分析 D2スコアと評定スコアについて,2 (メークタイプ:ライトメーク・ヘビィメーク) × 2 (リーダーシップスタイル:M・P) の2要因分散分析を行った。
結果と考察
顕在評定(Figure1 a) 分散分析の結果,メークタイプの主効果,F(1, 34) = 37.21, p < .001, η2p = 0.52,リーダーシップスタイルの主効果,F(1, 34) = 57.19, p < .001, η2p = 0.63,が有意であった。さらに,それらの交互作用が有意であった,F(1, 34) = 60.80, p < .001, η2p = 0.64。単純主効果検定の結果,リーダーシップスタイルMにおいてメークタイプ間で有意な差が認められた,F(1, 34) = 71.77, p < .001, η2p = 0.68。一方で,リーダーシップスタイルPではメークタイプ間に有意な差は認められなかった,F (1, 34) = 0.43, p = .516, η2p = 0.01。
IAT(Figure1 b) 分散分析の結果,メークタイプの主効果,F(1, 34) = 0.30, p = .587, η2p = 0.01,やリーダーシップスタイルの主効果,F(1, 34) = 1.25, p = .272, η2p = 0.04,それらの交互作用,F(1, 34) = 1.23, p = .274, η2p = 0.04,のいずれも有意ではなかった。

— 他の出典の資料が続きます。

-- ==== Sys2Proof/Machine/Recording.lean ====
section
/-!
DEFINITION. The event recorder (chapter 14): the bytes of a record, admission under the rate limits, the stores, and
what a reader is given.
-/

namespace Sys2Proof.Machine

/-! ### Bytes of a record (R468, R469) -/

/-- Zero bytes up to the next multiple of n. -/
def padTo (n : Nat) (l : List Byte) : List Byte := l ++ List.replicate (ceilDiv l.length n * n - l.length) 0

/-- An item: header and data, padded to 4 bytes. -/
def itemBytes (i : Item) : List Byte :=
  leBytes 1 i.id ++ leBytes 1 i.kind ++ leBytes 2 i.size ++ padTo 4 (leBytes i.size i.val)

/-- A sequence of items. -/
def itemsBytes (l : List Item) : List Byte := (l.map itemBytes).flatten

/-- The 32-byte header of Table 14.1. -/
def headerBytes (len : Nat) (h : Held) (flags : Nat) : List Byte :=
  let r := h.body
  leBytes 2 len ++ leBytes 2 r.code ++ leBytes 4 h.seq ++ leBytes 4 h.opsec ++ leBytes 4 h.pwrcyc ++ leBytes 8 r.tai
    ++ leBytes 2 r.unit ++ leBytes 1 (r.role % 4 + 4 * (r.source % 4))
    ++ leBytes 1 (match r.claim with | some c => c % 64 | none => 0x80) ++ leBytes 3 h.supp ++ leBytes 1 flags

/-- FLAGS of a record as it is stored. -/
def flagsOf (r : Rec) : Nat :=
  (if securityCode r.code then 1 else 0) + (if r.hidden.isEmpty then 0 else 2) + (if r.maker.isEmpty then 0 else 8)

/-- Header, payload, padding and CHECK over a payload of bytes. -/
def wholeRecord (h : Held) (flags : Nat) (payload : List Byte) : List Byte :=
  let len := ceilDiv (36 + payload.length) 8 * 8
  let front := headerBytes len h flags ++ payload ++ List.replicate (len - 36 - payload.length) 0
  front ++ leBytes 4 (crc32c front)

/-- The payload of a record with its sealed part as the reader is given it: opened for an operator session of its claim
(R482), sealed for every other reader. -/
def payloadBytes (h : Held) (opened : Bool) : List Byte :=
  let r := h.body
  let plain := itemsBytes r.hidden
  let hdr := headerBytes 0 h (flagsOf r)
  let part : List Byte :=
    if r.hidden.isEmpty then []
    else if opened then leBytes 1 0xFE ++ leBytes 1 3 ++ leBytes 2 plain.length ++ padTo 4 plain
    else
      let c := Config.sealCapture (r.claim.getD 0) h.bind (leBytes 4 h.seq ++ leBytes 4 h.pwrcyc ++ leBytes 4 0) hdr plain
      leBytes 1 0xFE ++ leBytes 1 4 ++ leBytes 2 c.length ++ padTo 4 c
  let copy : List Byte :=
    if r.maker.isEmpty then []
    else
      let c := Config.sealMaker h.seq (itemsBytes r.maker)
      leBytes 1 0xFD ++ leBytes 1 3 ++ leBytes 2 c.length ++ padTo 4 c
  itemsBytes r.items ++ copy ++ part

/-- A record as it is delivered: one delivered opened carries CLEAR beside the flags it is stored with (R482, log 91). -/
def recordBytes (h : Held) (opened : Bool) : List Byte :=
  let show_ := opened && !h.body.hidden.isEmpty
  wholeRecord h (flagsOf h.body + (if show_ then 4 else 0)) (payloadBytes h show_)

/-- Bytes that a record takes in the ring: at least 40, a multiple of 8. -/
def recordLen (r : Rec) : Nat :=
  let size (l : List Item) : Nat := l.foldl (fun a i => a + 4 + ceilDiv i.size 4 * 4) 0
  let sealed := if r.hidden.isEmpty then 0 else 4 + size r.hidden + 16
  let copy := if r.maker.isEmpty then 0 else 4 + 97 + size r.maker + 16
  min 1024 (ceilDiv (36 + size r.items + sealed + ceilDiv copy 4 * 4) 8 * 8)

/-! ### Rate limits (R476) -/

/-- Rate and burst of a code, none where it is unlimited (Table 14.5). -/
def rateOf (code : Nat) : Option (Nat × Nat) :=
  if [0x0201, 0x0202, 0x0203, 0x0204, 0x0205, 0x6009, 0x600A, 0x600B, 0x600C, 0x7009, 0x700D, 0x700E, 0x700F, 0x8005, 0x8006,
      0x8007, 0x8009, 0x800C, 0x800D, 0x800E, 0x800F, 0x8013].contains code then none
  else if securityCode code then some (1, 32)
  else if [0x1004, 0x2001, 0x7007].contains code then some (1, 8)
  else some (20, 256)

/-- The bucket of a code brought up to the present microsecond of the oscillator: units of 10^−6 record, full where
nothing has drawn on it since power-up. -/
def State.bucket (s : State) (code r b : Nat) : Nat :=
  let now := s.osc / 1000
  match s.recorder.buckets.find? (fun e => e.1 == code) with
  | some (_, units, at_) => min (b * 1000000) (units + r * (now - at_))
  | none => b * 1000000

/-! ### Stores (R477) -/

/-- Bytes held by a list of records. -/
def storeBytes (l : List Held) : Nat := l.foldl (fun a h => a + h.len) 0

/-- Drop the oldest records of the ring until it fits 56 MiB. -/
def trimRing : Nat → List Held → List Held × Nat
  | 0, l => (l, 0)
  | n + 1, l =>
    if storeBytes l ≤ 56 * 2 ^ 20 then (l, 0)
    else match l with
      | [] => ([], 0)
      | _ :: t => let r := trimRing n t; (r.1, r.2 + 1)

/-- The registers that show the stores. -/
def State.showStores (s : State) : State :=
  let r := s.recorder
  let seqOf (l : List Held) (d : Nat) : Nat := match l with | h :: _ => h.seq | [] => d
  let next := s.rd Page.REC Reg.REC.LAST_SEQ + 1
  let secFirst := seqOf r.region (if s.rd Page.REC Reg.REC.SEC_FIRST_SEQ = 0 then next else s.rd Page.REC Reg.REC.SEC_FIRST_SEQ)
  let s1 := (s.wr Page.REC Reg.REC.FIRST_SEQ (seqOf r.ring (s.rd Page.REC Reg.REC.FIRST_SEQ))).wr Page.REC Reg.REC.SEC_FIRST_SEQ secFirst
  let s2 := s1.wr Page.REC Reg.REC.ARCH_FIRST_SEQ (match r.archive with | seg :: _ => seqOf seg secFirst | [] => secFirst)
  ((s2.wr Page.REC Reg.REC.RING_FILL (ceilDiv (storeBytes r.ring) 1024)).wr Page.REC Reg.REC.SEC_FILL (ceilDiv (storeBytes r.region) 1024)).wr
    Page.REC Reg.REC.ARCH_FILL r.archive.length

/-- Admit one record: it takes the next SEQ, and stands in the ring and, if security-class, in the region. -/
def State.admitRec (s : State) (r : Rec) : State :=
  let q := s.recorder
  let seq := (s.rd Page.REC Reg.REC.LAST_SEQ + 1) % 2 ^ 32
  let pend := Sparse.get 0 q.pend r.code
  let h : Held :=
    { seq := seq, opsec := s.rd Page.DEV Reg.DEV.OPSEC, pwrcyc := s.rd Page.DEV Reg.DEV.PWRCYC, supp := min 0xFFFFFF pend
      bind := match r.claim with | some c => s.rd (Page.CLM c) Reg.CLM.BIND_COUNT | none => 0
      len := recordLen r, body := r }
  let sec := securityCode r.code
  let ring := trimRing (q.ring.length + 1) (q.ring ++ [h])
  let s1 := { s with recorder := { q with
    ring := ring.1, region := if sec then q.region ++ [h] else q.region, pend := Sparse.set 0 q.pend r.code 0 } }
  let s2 := (s1.wr Page.REC Reg.REC.LAST_SEQ seq).wr64 Page.REC Reg.REC.ADMITTED_LO (s1.rd64 Page.REC Reg.REC.ADMITTED_LO + 1)
  let s3 := s2.wr64 Page.REC Reg.REC.OVERWRITTEN_LO (s2.rd64 Page.REC Reg.REC.OVERWRITTEN_LO + ring.2)
  (s3.showStores.raise Page.REC 0).on sec (fun u => u.raise Page.REC 1)

/-- Withhold a record under its bucket (R476). -/
def State.withhold (s : State) (code : Nat) : State :=
  let q := s.recorder
  let s1 := { s with recorder := { q with pend := Sparse.set 0 q.pend code (Sparse.get 0 q.pend code + 1) } }
  s1.wr64 Page.REC Reg.REC.SUPPRESSED_LO (s1.rd64 Page.REC Reg.REC.SUPPRESSED_LO + 1)

/-- The event 0x0205 that precedes the first record admitted after some found no place (R474). -/
def State.admitQueueFull (s : State) : State :=
  let q := s.recorder
  if q.lost = 0 then s
  else
    let codes := q.lostCodes.take 16
    let r : Rec := { code := 0x0205, unit := Src.deputy, role := 0, source := 3, claim := none, tai := if s.disciplined then s.tally else 0
                     items := [it 1 q.lost, itB 2 ((codes.map (leBytes 2)).flatten)], hidden := [], maker := [] }
    ({ (s.admitRec r) with recorder := { (s.admitRec r).recorder with lost := 0, lostCodes := [] } }).raise Page.REC 5

/-- The deputy takes the record at the front of the admission queue (R474, R476). -/
def State.admitFront (s : State) : State :=
  match s.recorder.queue with
  | [] => s
  | r :: rest =>
    let s1 := { s with recorder := { s.recorder with queue := rest } }
    let s2 := s1.setFld Page.REC Reg.REC.QUEUE 12 0 (min 8191 rest.length)
    match rateOf r.code with
    | none => s2.admitQueueFull.admitRec r
    | some (rate, burst) =>
      let units := s2.bucket r.code rate burst
      let now := s2.osc / 1000
      let keep (n : Nat) (u : State) : State :=
        { u with recorder := { u.recorder with buckets := Sparse.place r.code (n, now) (Sparse.drop r.code u.recorder.buckets) } }
      if 1000000 ≤ units then (keep (units - 1000000) s2).admitQueueFull.admitRec r
      else (keep units s2).withhold r.code

/-- At power-up the deputy finds the record that the loss of the input tore: it is dropped, and the next SEQ follows the last whole
record (R479): event 0x0204. -/
def State.dropTorn (s : State) : State :=
  match s.recorder.torn with
  | some store =>
    ({ s with recorder := { s.recorder with torn := none } }).record 0x0204 Src.deputy none
      (items [(s.rd Page.REC Reg.REC.LAST_SEQ + 1) % 2 ^ 32, store])
  | none => s

/-- RECORD_ADMIT (R474). -/
def execRecordAdmit (s : State) : Out := perform .recordAdmit s s.admitFront

/-! ### The archive (R478) -/

/-- The oldest records of the region that fit one segment of 1 MiB. -/
def segmentOf : Nat → List Held → List Held
  | _, [] => []
  | room, h :: t => if h.len ≤ room then h :: segmentOf (room - h.len) t else []

/-- The region is more than three quarters full: its oldest records move to a segment; a full archive first discards
its oldest segment. -/
def State.archiveMove (s : State) : State :=
  let q := s.recorder
  if storeBytes q.region ≤ 3 * 2 ^ 20 then s
  else
    let seg := segmentOf (2 ^ 20) q.region
    let first (l : List Held) : Nat := match l with | h :: _ => h.seq | [] => 0
    let last (l : List Held) : Nat := match l.getLast? with | some h => h.seq | none => 0
    let full := decide (2048 ≤ q.archive.length)
    let old := q.archive.headD []
    let kept := if full then q.archive.tail else q.archive
    let s1 := s.on full (fun u =>
      ((u.wr64 Page.REC Reg.REC.ARCH_DISCARDS_LO (u.rd64 Page.REC Reg.REC.ARCH_DISCARDS_LO + 1)).raise Page.REC 3).record 0x0202
        Src.deputy none (items [first old, last old]))
    let s2 := { s1 with recorder := { s1.recorder with archive := kept ++ [seg], region := q.region.drop seg.length } }
    (s2.showStores.raise Page.REC 2).record 0x0201 Src.deputy none (items [first seg, last seg, kept.length])

/-- ARCHIVE_SEGMENT (R478). -/
def execArchiveSegment (s : State) : Out := perform .archiveSegment s s.archiveMove

/-! ### Reading (R480 to R482) -/

/-- The records of a view: 0 the ring, 1 the region and the archive. -/
def State.viewRecords (s : State) (sec : Bool) : List Held :=
  if sec then s.recorder.archive.flatten ++ s.recorder.region else s.recorder.ring

/-- May a role (with its claim) read a record (R481)? -/
def mayReadRecord (role claim : Nat) (r : Rec) : Bool :=
  role == 2 || role == 3 || (role == 1 && (match r.claim with | some c => c == claim | none => true))

/-- The 1,024 bytes of a slot as the source's session reads it (R480). A sealed part is opened for an operator session
of the record's claim while the claim's capture key stands (R482). -/
def State.slotBytes (s : State) (src : Source) (sec : Bool) (seq : Nat) : List Byte :=
  let role := s.roleOf src
  let claim := s.sessClaim src
  match (s.viewRecords sec).find? (fun h => h.seq == seq) with
  | none => List.replicate 1024 0
  | some h =>
    let store := if !sec then 0 else if s.recorder.region.any (fun x => x.seq == seq) then 1 else 2
    let damaged := s.recorder.damaged.contains (seq, store)
    if damaged || !mayReadRecord role claim h.body then List.replicate 1024 0
    else
      let key := match h.body.claim with | some c => s.rd (Page.CLM c) Reg.CLM.BIND_COUNT == h.bind && s.holdsContent c | none => false
      let b := (recordBytes h (role == 1 && h.body.claim == some claim && key)).take 1024
      b ++ List.replicate (1024 - b.length) 0

/-- A reader reaches a damaged record (R479): it is counted and event 0x0203 recorded. -/
def State.meetDamaged (s : State) (sec : Bool) (seq : Nat) : State :=
  let store := if !sec then 0 else if s.recorder.region.any (fun x => x.seq == seq) then 1 else 2
  if s.recorder.damaged.contains (seq, store) then
    ((s.wr64 Page.REC Reg.REC.DAMAGED_LO (s.rd64 Page.REC Reg.REC.DAMAGED_LO + 1)).raise Page.REC 4).record 0x0203 Src.deputy none
      (items [seq, store])
  else s

end Sys2Proof.Machine
end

 以上の結果はリーダーシップスタイルMの顕在評定において,ライトメーク顔はヘビィメーク顔よりもポジティブに評価されたことを示す。リーダーシップスタイルPについてはライトメークとヘビィメーク共にポジティブに評価され,この間に有意な差は認められなかった。一方で,IATではリーダーシップスタイルによらずメーク顔とリーダーシップに関わるポジティブな性格間に強い連合が認められ,メークタイプ間の差異は有意ではなかった。これらの結果はEtcoffらの結果[2]を支持するものであった。本研究から,ヘビィメークは熟考的な判断時にのみ,協調的な側面においてリーダーシップ評価を低下させることが示された。
引用文献
[1] James et al. (2018). Perception, 47, 540-549.
[2] Etcoff et al. (2011). PLoS ONE, 6, e25656.

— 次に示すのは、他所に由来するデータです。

/-- A cause of the clamp ends; with the last one the clamp ends and CLAMP_MS takes its duration. -/
def State.clampOff (s : State) (cause : Nat) : State :=
  if !s.pwr.causes.contains cause then s
  else
    let rest := s.pwr.causes.filter (· != cause)
    let s1 := s.modPwr (fun x => { x with causes := rest })
    match rest with
    | c :: _ => s1.setFld Page.PWR Reg.PWR.INPUT_STATE 11 9 c
    | [] =>
      let ms := (s.osc - s.pwr.clampAt) / 1000000
      (((s1.setFld Page.PWR Reg.PWR.INPUT_STATE 11 8 0).count Page.PWR Reg.PWR.CLAMP_MS 0 ms).raise Page.PWR 1).record 0x9006
        Src.deputy none (items [cause, ms])

/-! ### Ceiling and budget (R495) -/

/-- A quotient rounded to the nearest integer. -/
def roundDiv (a b : Nat) : Nat := if b = 0 then 0 else (2 * a + b) / (2 * b)

/-- Converters that carry load. -/
def State.loaded (s : State) : Nat :=
  let m := s.fld Page.PWR Reg.PWR.CONV_MAP 23 12
  ((List.range 12).filter (fun k => bit m k)).length

/-- Converters that work. -/
def State.working (s : State) : Nat :=
  let m := s.fld Page.PWR Reg.PWR.CONV_MAP 11 0
  ((List.range 12).filter (fun k => !bit m k)).length

/-- The budget ceiling in W from the capacity, the last window's η1, INPUT_LIMIT and, in the LOW state, the input. -/
def State.ceilingNow (s : State) : Nat :=
  let c := 280 * min 11 s.loaded
  let byCap := if s.pwr.busMw = 0 then c - 150 else roundDiv (c * s.pwr.pCyc) s.pwr.busMw - 150
  let byLimit := s.fld Page.PWR Reg.PWR.INPUT_LIMIT 11 0 - 100
  let m := min byCap byLimit
  if s.fld Page.PWR Reg.PWR.INPUT_STATE 2 0 = 1 then min m (roundDiv (50 * s.pwr.mv) 1000) else m

/-- CAPACITY, the ceiling with event 0x900A where it changes, and the budget in force. -/
def State.recompute (s : State) : State :=
  let n := min 11 s.loaded
  let spare := decide (s.fld Page.PWR Reg.PWR.CONV_MAP 27 24 ≠ 15)
  let s1 := s.wr Page.PWR Reg.PWR.CAPACITY (280 * n + 2 ^ 16 * n + (if spare then 2 ^ 20 else 0))
  let c := s1.ceilingNow
  let s2 := if c = s.pwr.ceiling then s1
    else ((s1.modPwr (fun x => { x with ceiling := c })).raise Page.PWR 3).record 0x900A Src.deputy none
      (items [280 * n, s.pwr.eta1, s.pwr.ceiling, c])
  s2.wr Page.PWR Reg.PWR.BUDGET_IN_FORCE (min (s2.fld Page.PWR Reg.PWR.GOV_BUDGET 11 0) c)

/-! ### Input (R489, R490) -/

/-- Input state of a voltage in mV, none outside NORMAL, LOW and HIGH. -/
def inputStateOf (mv : Nat) : Option Nat :=
  if mv < 46000 then none else if mv < 54000 then some 1 else if mv ≤ 80000 then some 0 else if mv ≤ 84000 then some 2 else none

/-- The 72 V input is gone: below the 40 V that the board keeps up while the module stores (R490, R491) no part of the module
operates, and what R15 does not keep is lost (log 82). -/
def State.inputGone (s : State) (mv : Nat) : State :=
  if mv < 40000 then (let t := s.losePower; { t with powered := false, pwr := { t.pwr with mv := mv } }) else s

/-- INPUT_STATE_CHANGE (R489); after POWER_FAIL the input may fall on until it is gone (R15). -/
def execInputStateChange (mv : Nat) (s : State) : Out :=
  perform (.inputStateChange mv) s
    (let old := s.fld Page.PWR Reg.PWR.INPUT_STATE 2 0
    let s1 := s.modPwr (fun x => { x with mv := mv })
    match inputStateOf mv with
    | some new =>
      (if new = old ∨ old = 3 then s1
      else ((s1.setFld Page.PWR Reg.PWR.INPUT_STATE 2 0 new).raise Page.PWR 0).record 0x9001 Src.deputy none (items [old, new, mv])).recompute
    | none => s1.on s.pwr.failed (fun u => u.inputGone mv))

/-- INPUT_OVER (R489): stage 1 stops switching, and the module is without power. -/
def execInputOver (mv : Nat) (s : State) : Out :=
  perform (.inputOver mv) s
    (let t := s.losePower
    { t with powered := false, pwr := { t.pwr with mv := mv, stage1Off := true } })

/-- POWER_FAIL (R490): final; work of every kind is held, every step in flight is unsound, the tally is stored and event
0x9002 admitted; with an input already gone the module is then without power. -/
def State.powerFails (s : State) (mv draw : Nat) : State :=
  let old := s.fld Page.PWR Reg.PWR.INPUT_STATE 2 0
  let s1 := (s.modPwr (fun x => { x with mv := mv, failed := true })).setFld Page.PWR Reg.PWR.INPUT_STATE 2 0 3
  let s2 := ((s1.raise Page.PWR 0).record 0x9001 Src.deputy none (items [old, 3, mv])).clampOn clampPowerFail
  let s3 := s2.each (s2.jobs.map (·.1)) (fun u c => (u.unsound c 1 0xFFFFFFFF).dropWork c 3 (fun _ => false))
  let s4 := { s3 with clock := { s3.clock with stored := s3.tally } }
  ((s4.count Page.PWR Reg.PWR.POWER_FAILS 2 1).admitRec
    { code := 0x9002, unit := Src.deputy, role := 0, source := 3, claim := none, tai := if s.disciplined then s.tally else 0
      items := items [mv, draw], hidden := [], maker := [] }).inputGone mv

/-- POWER_FAIL (R490). -/
def execPowerFail (mv draw : Nat) (s : State) : Out :=
  perform (.powerFail mv draw) s (if s.pwr.failed then s else s.powerFails mv draw)

/-! ### Stage 1 (R493 to R496) -/

/-- Cause numbers of records 0x9004 and 0x9005. -/
def causeNo : StageCause → Nat
  | .overCurrent => 1
  | .busLow => 2
  | .overTemperature => 3
  | .stopped => 4
  | .retired => 5

/-- A stage-1 converter fails: the spare takes its load share. -/
def State.convFails (s : State) (k : Nat) (cause : StageCause) : State :=
  let m := s.rd Page.PWR Reg.PWR.CONV_MAP
  if bit m k then s
  else
    let spare := bits m 27 24
    let takes := bit m (12 + k) && decide (spare < 12)
    let m1 := putBits (putBits m k k 1) (12 + k) (12 + k) 0
    let m2 := if takes then putBits (putBits m1 (12 + spare) (12 + spare) 1) 27 24 15
      else if spare = k then putBits m1 27 24 15 else m1
    let s1 := ((s.wr Page.PWR Reg.PWR.CONV_MAP m2).count Page.PWR Reg.PWR.STAGE_FAULTS 1 1).raise Page.PWR 2
    let s2 := (s1.record 0x9004 (Src.power k) none (items [k, causeNo cause, if takes then spare else 15])).recompute
    s2.on (decide (s2.working < 8)) (fun u => (u.setFn Page.PWR 4).clampOn clampCapacity)

/-- A re-plan of R298 (event 0x1017): kind, place, measurement, old and new value; kinds are numbered from 0 in the order of Table
8.4, so 5 a drift lane and 6 a converter spare. It has taken effect at once, as R305 and R494 say; its event bit latches at the next
commit tally (R302, log 87). -/
def State.replan (s : State) (unit kind place meas old new : Nat) : State :=
  ((s.count Page.ASY Reg.ASY.REPLANS 5 1).stageEvent Page.ASY 3).record 0x1017 unit none (items [kind, place, meas, old, new])

/-- Has converter k the most hours under load of those that carry load (R494)? -/
def State.mostHours (s : State) (k : Nat) : Bool :=
  (List.range 12).all (fun i => !bit (s.rd Page.PWR Reg.PWR.CONV_MAP) (12 + i) || decide (Sparse.get 0 s.pwr.hours i ≤ Sparse.get 0 s.pwr.hours k))

/-- SPARE_ROTATE (R494): while eleven or more converters work, the loaded converter k becomes the spare: the one with the most hours
under load, or one of low efficiency. -/
def execSpareRotate (k : Nat) (lowEfficiency : Bool) (s : State) : Out :=
  perform (.spareRotate k lowEfficiency) s
    (let m := s.rd Page.PWR Reg.PWR.CONV_MAP
    let spare := bits m 27 24
    if bit m k || !bit m (12 + k) || decide (s.working < 11) || decide (11 < spare) || !(lowEfficiency || s.mostHours k) then s
    else
      let m1 := putBits (putBits (putBits m (12 + k) (12 + k) 0) (12 + spare) (12 + spare) 1) 27 24 k
      let s1 := s.wr Page.PWR Reg.PWR.CONV_MAP m1
      (s1.replan (Src.power k) 6 k (if lowEfficiency then 1 else 0) spare k).recompute)

/-! ### Stage 2 (R497) -/

/-- The spare phase that serves a row's band. -/
def bandSpare (row : Nat) : Nat :=
  if row ≤ 5 then 96 else if row ≤ 10 then 97 else if row ≤ 15 then 98 else if row ≤ 20 then 99 else if row ≤ 25 then 100 else 101

/-- What became of a phase: 0 working or idle spare, 1000 failed, row + 1 for a spare that stands in. -/
def State.phase (s : State) (k : Nat) : Nat := Sparse.get 0 s.pwr.phases k

/-- The row that a phase supplies, none for an idle or failed phase. -/
def State.phaseRow (s : State) (k : Nat) : Option Nat :=
  let x := s.phase k
  if x = 1000 then none else if k < 96 then some (k / 3) else if x = 0 then none else some (x - 1)

/-- Phases that supply a row. -/
def State.rowPhases (s : State) (r : Nat) : Nat := ((List.range 102).filter (fun k => s.phaseRow k == some r)).length

/-- A row left with two phases is capped, and one left with fewer loses VCORE: its stopes enter FAULT and are proposed
for retirement. -/
def State.rowShort (s : State) (r : Nat) : State :=
  let n := s.rowPhases r
  if 3 ≤ n then s
  else if n = 2 then s.modPwr (fun x => { x with capped := if x.capped.contains r then x.capped else x.capped ++ [r] })
  else s.each ((List.range 33).map (fun c => 33 * r + c)) (fun u p =>
    ((u.setFn (Page.STX p) 4).modStope p (fun x => { x with fenced := true, lastFail := 9 })).propose p 9)

/-- A stage-2 phase fails: its band's spare takes its row. -/
def State.phaseFails (s : State) (k : Nat) (cause : StageCause) : State :=
  if s.phase k = 1000 then s
  else
    let row := s.phaseRow k
    let setPhase (u : State) (i v : Nat) : State := u.modPwr (fun x => { x with phases := Sparse.set 0 x.phases i v })
    let s1 := setPhase s k 1000
    let spare := match row with
      | some r => if s1.phase (bandSpare r) = 0 then some (bandSpare r) else none
      | none => none
    let s2 := match spare, row with
      | some q, some r => setPhase s1 q (r + 1)
      | _, _ => s1
    let failed := (s2.pwr.phases.filter (fun e => e.2 == 1000)).length
    let inUse := (s2.pwr.phases.filter (fun e => e.2 != 1000)).length
    let s3 := ((s2.wr Page.PWR Reg.PWR.PHASES_FAILED (failed + 256 * inUse)).count Page.PWR Reg.PWR.STAGE_FAULTS 1 1).raise Page.PWR 2
    let s4 := s3.record 0x9005 (Src.power (0x100 + k)) none (items [k, row.getD 0x3F, causeNo cause, spare.getD 0x7F])
    match row with
    | some r => s4.rowShort r
    | none => s4

/-- PHASE_FAIL (R497). -/
def execPhaseFail (k : Nat) (cause : StageCause) (s : State) : Out :=
  perform (.phaseFail k cause) s (s.phaseFails k cause)

/-- A completed pair on PHASE_RETIRE with GO; a number that names no phase is ignored. -/
def State.phaseRetireAct (s : State) (v : Nat) : State × Bool :=
  let k := bits v 6 0
  if !bit v 8 || decide (101 < k) then refusedWrite s else done (s.phaseFails k .retired)

/-- PHASE_RETIRE (R497). -/
def execPhaseRetire (src : Source) (v : Word) (s : State) : Out :=
  perform (.phaseRetire src v) s
    (s.guarded src Page.PWR Reg.PWR.PHASE_RETIRE v.toNat (fun u => u.phaseRetireAct v.toNat))

/-! ### Sensing (R501, R503) -/

/-- The allowances of a stope and of its seams at zero (R507): they are kept as their distance below the full 65,536 cycles. -/
def Stope.spent (x : Stope) : Stope :=
  (List.range 17).foldl (fun y a => y.setArr a { y.arr a with allow := -(65536 * 256) }) { x with allow := -(65536 * 256) }

/-- The count of thermally clamped stopes follows a change. -/
def State.setClamped (s : State) (p : Nat) (b : Bool) : State :=
  if (s.stope p).clamped = b then s
  else
    let n := s.rd Page.SNS Reg.SNS.CLAMPED_STOPES
    (s.modStope p (fun x => { (if b then x.spent else x) with clamped := b })).wr Page.SNS Reg.SNS.CLAMPED_STOPES (if b then n + 1 else n - 1)

/-- SENSOR_INVALID (R501): with both temperature channels invalid the stope is thermally clamped and proposed. -/
def execSensorInvalid (p ch : Nat) (s : State) : Out :=
  perform (.sensorInvalid p ch) s
    (if bit (s.stope p).invalid ch then s
    else
      let s1 := s.modStope p (fun x => { x with invalid := x.invalid + 2 ^ ch })
      let s2 := ((s1.count Page.SNS Reg.SNS.SENSOR_FAULTS 0 1).raise Page.SNS 2).record 0x9009 (Src.stope p) none (items [p, ch, 0])
      if bits (s2.stope p).invalid 1 0 = 3 then (s2.setClamped p true).propose p 14 else s2)

/-- State of a sensor (R506): 0 normal, 1 warn, 2 clamp, 3 trip. -/
def State.sensor (s : State) (cls inst : Nat) : Int × Nat × Nat := Sparse.get (0, 0, 0) s.pwr.sensors (cls * 2048 + inst)

/-- SENSOR_VALID (R501). -/
def execSensorValid (p ch : Nat) (s : State) : Out :=
  perform (.sensorValid p ch) s
    (if !bit (s.stope p).invalid ch then s
    else
      let s1 := s.modStope p (fun x => { x with invalid := x.invalid - 2 ^ ch })
      let s2 := (s1.raise Page.SNS 2).record 0x9009 (Src.stope p) none (items [p, ch, 1])
      if decide (ch < 2) && decide ((s.sensor 0 p).2.1 < 2) then s2.setClamped p false else s2)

[3] 三隅二不二 (1982). リーダーシップ行動の科学, 有斐閣.
[4] Tagai et al. (2017). PLoS ONE, 12, e0172489.
[5] 村井・猪俣. (2010). 実験社会心理学研究, 50, 28-36.
[6] Greenwald et al. (2003). Journal of Personality and Social Psychology, 85, 197-216.